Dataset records
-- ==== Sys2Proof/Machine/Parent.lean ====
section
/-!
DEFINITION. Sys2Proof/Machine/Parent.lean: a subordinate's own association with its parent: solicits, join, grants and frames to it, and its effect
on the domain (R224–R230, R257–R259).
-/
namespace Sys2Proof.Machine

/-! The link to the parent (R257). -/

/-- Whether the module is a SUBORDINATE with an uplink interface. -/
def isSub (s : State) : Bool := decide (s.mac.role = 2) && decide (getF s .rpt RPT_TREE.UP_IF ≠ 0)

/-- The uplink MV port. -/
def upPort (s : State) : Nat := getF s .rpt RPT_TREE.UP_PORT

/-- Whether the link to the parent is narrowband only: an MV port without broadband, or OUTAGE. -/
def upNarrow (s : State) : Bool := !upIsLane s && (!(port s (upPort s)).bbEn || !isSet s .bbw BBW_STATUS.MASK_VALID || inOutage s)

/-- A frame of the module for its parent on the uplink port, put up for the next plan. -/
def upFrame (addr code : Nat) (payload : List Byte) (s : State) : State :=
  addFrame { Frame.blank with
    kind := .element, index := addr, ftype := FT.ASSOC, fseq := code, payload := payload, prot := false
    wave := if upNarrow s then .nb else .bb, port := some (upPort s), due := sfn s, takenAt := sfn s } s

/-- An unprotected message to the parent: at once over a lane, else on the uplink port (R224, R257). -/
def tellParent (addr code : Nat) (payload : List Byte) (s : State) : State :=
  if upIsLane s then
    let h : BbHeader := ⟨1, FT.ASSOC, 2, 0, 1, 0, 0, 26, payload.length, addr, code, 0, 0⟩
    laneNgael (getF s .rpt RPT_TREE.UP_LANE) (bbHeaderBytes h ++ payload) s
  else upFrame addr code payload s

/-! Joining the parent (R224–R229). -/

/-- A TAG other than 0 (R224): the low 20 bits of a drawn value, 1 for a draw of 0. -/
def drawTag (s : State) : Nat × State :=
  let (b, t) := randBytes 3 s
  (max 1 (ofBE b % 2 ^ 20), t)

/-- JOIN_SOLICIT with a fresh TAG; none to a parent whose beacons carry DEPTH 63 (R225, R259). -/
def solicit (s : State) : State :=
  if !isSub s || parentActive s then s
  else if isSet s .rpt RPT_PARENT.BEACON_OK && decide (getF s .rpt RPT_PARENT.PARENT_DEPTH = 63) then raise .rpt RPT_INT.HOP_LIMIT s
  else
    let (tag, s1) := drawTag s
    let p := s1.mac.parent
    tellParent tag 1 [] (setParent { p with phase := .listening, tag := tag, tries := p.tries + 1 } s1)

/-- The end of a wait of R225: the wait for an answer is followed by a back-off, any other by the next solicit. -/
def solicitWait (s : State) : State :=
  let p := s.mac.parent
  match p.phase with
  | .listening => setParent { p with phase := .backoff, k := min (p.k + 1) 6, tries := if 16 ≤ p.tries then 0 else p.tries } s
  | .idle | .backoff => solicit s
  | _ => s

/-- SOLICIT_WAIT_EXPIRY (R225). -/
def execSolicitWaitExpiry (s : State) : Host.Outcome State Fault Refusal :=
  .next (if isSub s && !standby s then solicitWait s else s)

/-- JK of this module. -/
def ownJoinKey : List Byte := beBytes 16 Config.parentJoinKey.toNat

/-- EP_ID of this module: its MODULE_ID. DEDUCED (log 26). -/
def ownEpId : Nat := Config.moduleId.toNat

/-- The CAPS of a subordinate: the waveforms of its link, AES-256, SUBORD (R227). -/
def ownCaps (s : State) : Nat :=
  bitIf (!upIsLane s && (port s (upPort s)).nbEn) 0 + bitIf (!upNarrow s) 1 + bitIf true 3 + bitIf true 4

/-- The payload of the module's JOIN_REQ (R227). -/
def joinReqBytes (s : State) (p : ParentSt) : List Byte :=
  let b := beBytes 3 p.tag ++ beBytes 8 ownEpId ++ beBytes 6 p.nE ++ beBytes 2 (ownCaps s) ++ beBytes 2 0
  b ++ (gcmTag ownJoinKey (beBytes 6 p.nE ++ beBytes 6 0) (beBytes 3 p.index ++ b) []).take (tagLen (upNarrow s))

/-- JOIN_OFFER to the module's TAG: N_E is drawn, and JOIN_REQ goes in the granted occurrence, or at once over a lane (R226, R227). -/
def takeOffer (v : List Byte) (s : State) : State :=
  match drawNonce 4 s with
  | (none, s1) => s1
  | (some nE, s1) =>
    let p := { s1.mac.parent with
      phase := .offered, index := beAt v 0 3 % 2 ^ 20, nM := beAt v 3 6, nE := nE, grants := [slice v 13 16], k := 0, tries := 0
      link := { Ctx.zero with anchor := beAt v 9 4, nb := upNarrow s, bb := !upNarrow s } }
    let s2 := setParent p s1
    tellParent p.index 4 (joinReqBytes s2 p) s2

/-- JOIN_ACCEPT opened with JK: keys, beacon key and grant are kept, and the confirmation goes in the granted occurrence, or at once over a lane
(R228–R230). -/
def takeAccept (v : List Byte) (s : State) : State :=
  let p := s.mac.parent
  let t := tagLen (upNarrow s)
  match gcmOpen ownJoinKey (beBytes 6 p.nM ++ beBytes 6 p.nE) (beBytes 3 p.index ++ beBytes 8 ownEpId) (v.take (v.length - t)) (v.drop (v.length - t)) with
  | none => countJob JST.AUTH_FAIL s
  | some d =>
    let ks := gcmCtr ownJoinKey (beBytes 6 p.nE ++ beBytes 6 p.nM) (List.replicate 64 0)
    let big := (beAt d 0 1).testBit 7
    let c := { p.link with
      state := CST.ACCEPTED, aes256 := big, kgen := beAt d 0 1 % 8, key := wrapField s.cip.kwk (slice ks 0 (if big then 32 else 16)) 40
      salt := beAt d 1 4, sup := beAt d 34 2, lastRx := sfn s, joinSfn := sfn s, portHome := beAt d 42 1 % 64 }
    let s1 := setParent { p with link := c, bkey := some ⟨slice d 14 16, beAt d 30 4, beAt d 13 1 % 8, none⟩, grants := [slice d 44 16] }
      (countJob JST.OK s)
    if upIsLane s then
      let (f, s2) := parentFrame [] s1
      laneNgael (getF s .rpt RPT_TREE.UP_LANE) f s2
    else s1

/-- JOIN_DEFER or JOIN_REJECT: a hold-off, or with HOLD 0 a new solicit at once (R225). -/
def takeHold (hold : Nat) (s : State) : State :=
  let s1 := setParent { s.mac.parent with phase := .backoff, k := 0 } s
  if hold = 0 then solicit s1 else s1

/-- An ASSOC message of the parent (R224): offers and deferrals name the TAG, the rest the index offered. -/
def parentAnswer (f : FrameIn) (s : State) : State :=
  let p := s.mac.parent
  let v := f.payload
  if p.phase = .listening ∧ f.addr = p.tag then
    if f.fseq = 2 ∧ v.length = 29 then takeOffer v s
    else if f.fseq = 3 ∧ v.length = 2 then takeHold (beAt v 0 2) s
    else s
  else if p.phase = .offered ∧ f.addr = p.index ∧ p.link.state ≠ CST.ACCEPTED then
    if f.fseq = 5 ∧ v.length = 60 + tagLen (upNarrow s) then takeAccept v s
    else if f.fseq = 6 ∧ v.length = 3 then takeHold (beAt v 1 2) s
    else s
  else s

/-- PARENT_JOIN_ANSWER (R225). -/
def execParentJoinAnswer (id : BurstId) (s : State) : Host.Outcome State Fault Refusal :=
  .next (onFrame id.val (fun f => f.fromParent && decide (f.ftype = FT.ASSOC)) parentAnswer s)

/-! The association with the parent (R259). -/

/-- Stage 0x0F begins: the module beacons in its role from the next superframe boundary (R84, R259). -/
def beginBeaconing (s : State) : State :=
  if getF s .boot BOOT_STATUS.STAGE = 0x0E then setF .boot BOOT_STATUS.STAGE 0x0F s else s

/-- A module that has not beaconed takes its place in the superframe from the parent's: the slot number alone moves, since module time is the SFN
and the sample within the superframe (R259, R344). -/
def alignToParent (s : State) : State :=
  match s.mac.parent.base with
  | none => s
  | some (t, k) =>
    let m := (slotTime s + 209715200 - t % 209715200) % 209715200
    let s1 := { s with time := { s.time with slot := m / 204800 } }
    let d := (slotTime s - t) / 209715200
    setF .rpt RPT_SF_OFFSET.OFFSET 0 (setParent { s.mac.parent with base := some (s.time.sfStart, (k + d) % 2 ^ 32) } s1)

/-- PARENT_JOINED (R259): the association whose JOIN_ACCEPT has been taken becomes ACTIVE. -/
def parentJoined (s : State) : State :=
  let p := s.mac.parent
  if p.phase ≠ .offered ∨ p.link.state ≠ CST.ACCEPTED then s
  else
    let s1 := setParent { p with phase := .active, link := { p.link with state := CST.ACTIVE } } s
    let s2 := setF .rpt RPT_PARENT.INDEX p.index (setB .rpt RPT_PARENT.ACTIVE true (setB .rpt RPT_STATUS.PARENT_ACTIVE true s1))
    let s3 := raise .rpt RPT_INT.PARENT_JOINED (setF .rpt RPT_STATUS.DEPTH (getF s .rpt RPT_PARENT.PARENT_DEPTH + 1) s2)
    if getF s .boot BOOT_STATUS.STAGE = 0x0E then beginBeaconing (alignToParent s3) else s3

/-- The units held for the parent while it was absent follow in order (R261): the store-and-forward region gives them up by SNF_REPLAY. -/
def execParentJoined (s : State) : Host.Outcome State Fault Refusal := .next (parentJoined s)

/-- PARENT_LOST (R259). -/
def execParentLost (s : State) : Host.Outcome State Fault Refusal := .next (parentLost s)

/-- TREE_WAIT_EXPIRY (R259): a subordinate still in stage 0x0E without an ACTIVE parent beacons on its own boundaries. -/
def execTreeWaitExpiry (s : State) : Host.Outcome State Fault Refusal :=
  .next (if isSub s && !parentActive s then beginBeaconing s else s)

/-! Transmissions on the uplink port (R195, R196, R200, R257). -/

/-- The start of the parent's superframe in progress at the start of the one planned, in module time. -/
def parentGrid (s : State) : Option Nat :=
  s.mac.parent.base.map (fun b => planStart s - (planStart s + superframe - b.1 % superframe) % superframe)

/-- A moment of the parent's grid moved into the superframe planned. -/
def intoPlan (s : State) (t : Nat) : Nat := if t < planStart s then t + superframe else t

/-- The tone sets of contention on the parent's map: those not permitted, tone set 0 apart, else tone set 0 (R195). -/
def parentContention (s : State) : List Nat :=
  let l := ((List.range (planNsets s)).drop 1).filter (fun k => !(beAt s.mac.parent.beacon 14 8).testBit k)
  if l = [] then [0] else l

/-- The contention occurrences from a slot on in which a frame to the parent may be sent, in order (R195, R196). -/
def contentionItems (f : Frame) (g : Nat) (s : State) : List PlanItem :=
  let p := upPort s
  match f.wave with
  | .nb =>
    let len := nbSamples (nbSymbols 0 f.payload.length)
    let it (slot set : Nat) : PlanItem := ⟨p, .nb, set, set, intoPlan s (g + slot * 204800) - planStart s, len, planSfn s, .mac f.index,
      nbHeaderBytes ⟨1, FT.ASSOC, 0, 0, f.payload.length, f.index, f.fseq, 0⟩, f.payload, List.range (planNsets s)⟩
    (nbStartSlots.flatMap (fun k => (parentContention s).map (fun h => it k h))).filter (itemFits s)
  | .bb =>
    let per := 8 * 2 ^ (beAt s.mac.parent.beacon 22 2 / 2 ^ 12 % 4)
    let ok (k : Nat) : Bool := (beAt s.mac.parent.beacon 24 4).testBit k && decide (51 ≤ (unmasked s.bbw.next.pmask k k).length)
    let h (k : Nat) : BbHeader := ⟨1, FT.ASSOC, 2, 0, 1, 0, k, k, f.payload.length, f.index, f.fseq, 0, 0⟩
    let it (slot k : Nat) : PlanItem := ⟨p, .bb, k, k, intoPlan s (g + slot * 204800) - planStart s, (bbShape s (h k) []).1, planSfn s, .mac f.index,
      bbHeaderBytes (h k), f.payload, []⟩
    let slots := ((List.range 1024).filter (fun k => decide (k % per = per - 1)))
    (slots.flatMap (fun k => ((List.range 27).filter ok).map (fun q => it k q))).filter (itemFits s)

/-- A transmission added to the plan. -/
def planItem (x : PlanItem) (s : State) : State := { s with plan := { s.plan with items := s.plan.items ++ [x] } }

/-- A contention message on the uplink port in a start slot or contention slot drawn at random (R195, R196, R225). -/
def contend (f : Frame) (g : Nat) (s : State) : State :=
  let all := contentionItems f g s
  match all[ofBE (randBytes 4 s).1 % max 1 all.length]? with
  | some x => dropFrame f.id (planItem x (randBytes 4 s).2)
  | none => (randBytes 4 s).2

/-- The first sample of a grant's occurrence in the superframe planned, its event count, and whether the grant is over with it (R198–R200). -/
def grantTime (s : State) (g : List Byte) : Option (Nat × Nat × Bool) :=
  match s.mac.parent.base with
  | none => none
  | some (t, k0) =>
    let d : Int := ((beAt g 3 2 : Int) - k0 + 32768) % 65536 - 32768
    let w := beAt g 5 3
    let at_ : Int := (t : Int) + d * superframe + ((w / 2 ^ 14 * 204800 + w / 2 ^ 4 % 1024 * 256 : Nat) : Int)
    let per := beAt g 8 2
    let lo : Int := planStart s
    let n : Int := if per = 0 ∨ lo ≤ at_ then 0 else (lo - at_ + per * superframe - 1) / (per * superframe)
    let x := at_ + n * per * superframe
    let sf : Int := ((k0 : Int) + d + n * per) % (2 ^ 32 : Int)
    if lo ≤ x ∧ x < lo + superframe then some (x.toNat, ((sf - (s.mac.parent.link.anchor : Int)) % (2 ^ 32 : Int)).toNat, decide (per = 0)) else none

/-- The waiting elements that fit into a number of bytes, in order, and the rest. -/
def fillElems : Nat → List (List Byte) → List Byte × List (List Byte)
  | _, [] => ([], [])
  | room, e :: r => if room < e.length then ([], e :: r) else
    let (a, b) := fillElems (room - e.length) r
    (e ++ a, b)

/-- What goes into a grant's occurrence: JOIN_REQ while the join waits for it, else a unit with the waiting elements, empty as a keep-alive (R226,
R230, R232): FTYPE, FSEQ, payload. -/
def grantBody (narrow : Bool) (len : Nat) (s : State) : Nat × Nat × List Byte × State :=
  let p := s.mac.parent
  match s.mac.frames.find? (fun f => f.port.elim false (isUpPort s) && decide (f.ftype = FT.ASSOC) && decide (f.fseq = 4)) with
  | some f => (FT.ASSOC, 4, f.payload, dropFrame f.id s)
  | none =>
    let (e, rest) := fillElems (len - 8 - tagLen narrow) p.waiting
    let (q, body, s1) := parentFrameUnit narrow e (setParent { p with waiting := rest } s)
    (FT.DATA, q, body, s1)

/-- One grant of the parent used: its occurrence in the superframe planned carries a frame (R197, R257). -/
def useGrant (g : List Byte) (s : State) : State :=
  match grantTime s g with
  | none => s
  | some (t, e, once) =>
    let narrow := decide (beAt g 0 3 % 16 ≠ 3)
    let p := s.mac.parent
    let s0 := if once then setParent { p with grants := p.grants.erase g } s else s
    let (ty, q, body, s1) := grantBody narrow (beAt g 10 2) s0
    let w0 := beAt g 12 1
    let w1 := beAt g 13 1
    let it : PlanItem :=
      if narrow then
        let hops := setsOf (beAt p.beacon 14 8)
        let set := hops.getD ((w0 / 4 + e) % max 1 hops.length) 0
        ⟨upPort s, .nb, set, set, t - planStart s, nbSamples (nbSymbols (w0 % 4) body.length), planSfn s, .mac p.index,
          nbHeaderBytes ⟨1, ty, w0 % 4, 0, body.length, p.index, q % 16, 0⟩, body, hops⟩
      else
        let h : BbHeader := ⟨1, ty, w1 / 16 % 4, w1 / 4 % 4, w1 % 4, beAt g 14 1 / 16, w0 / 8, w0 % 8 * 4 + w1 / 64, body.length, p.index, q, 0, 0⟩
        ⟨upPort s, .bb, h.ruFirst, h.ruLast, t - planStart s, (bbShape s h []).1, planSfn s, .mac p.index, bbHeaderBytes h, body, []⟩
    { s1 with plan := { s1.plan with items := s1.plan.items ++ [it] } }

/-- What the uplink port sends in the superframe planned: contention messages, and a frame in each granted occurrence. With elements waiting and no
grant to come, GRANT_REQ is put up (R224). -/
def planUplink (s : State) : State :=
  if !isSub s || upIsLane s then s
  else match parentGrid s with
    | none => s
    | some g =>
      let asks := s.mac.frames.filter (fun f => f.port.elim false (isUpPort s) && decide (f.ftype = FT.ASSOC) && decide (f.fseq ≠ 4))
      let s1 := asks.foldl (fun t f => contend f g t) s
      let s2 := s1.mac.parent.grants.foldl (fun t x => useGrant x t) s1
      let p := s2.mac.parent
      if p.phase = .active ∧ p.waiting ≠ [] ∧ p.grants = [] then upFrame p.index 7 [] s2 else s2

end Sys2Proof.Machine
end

> **Aim of the exercise**
Please copy, exactly and with nothing else, the lines above beginning at the line that has "let s2 := setF" and ending with the line that has "if getF s .boot BOOT_STATUS.STAGE = 0x0E then beginBeaconing".

> **The completed task**
    let s2 := setF .rpt RPT_PARENT.INDEX p.index (setB .rpt RPT_PARENT.ACTIVE true (setB .rpt RPT_STATUS.PARENT_ACTIVE true s1))
    let s3 := raise .rpt RPT_INT.PARENT_JOINED (setF .rpt RPT_STATUS.DEPTH (getF s .rpt RPT_PARENT.PARENT_DEPTH + 1) s2)
    if getF s .boot BOOT_STATUS.STAGE = 0x0E then beginBeaconing (alignToParent s3) else s3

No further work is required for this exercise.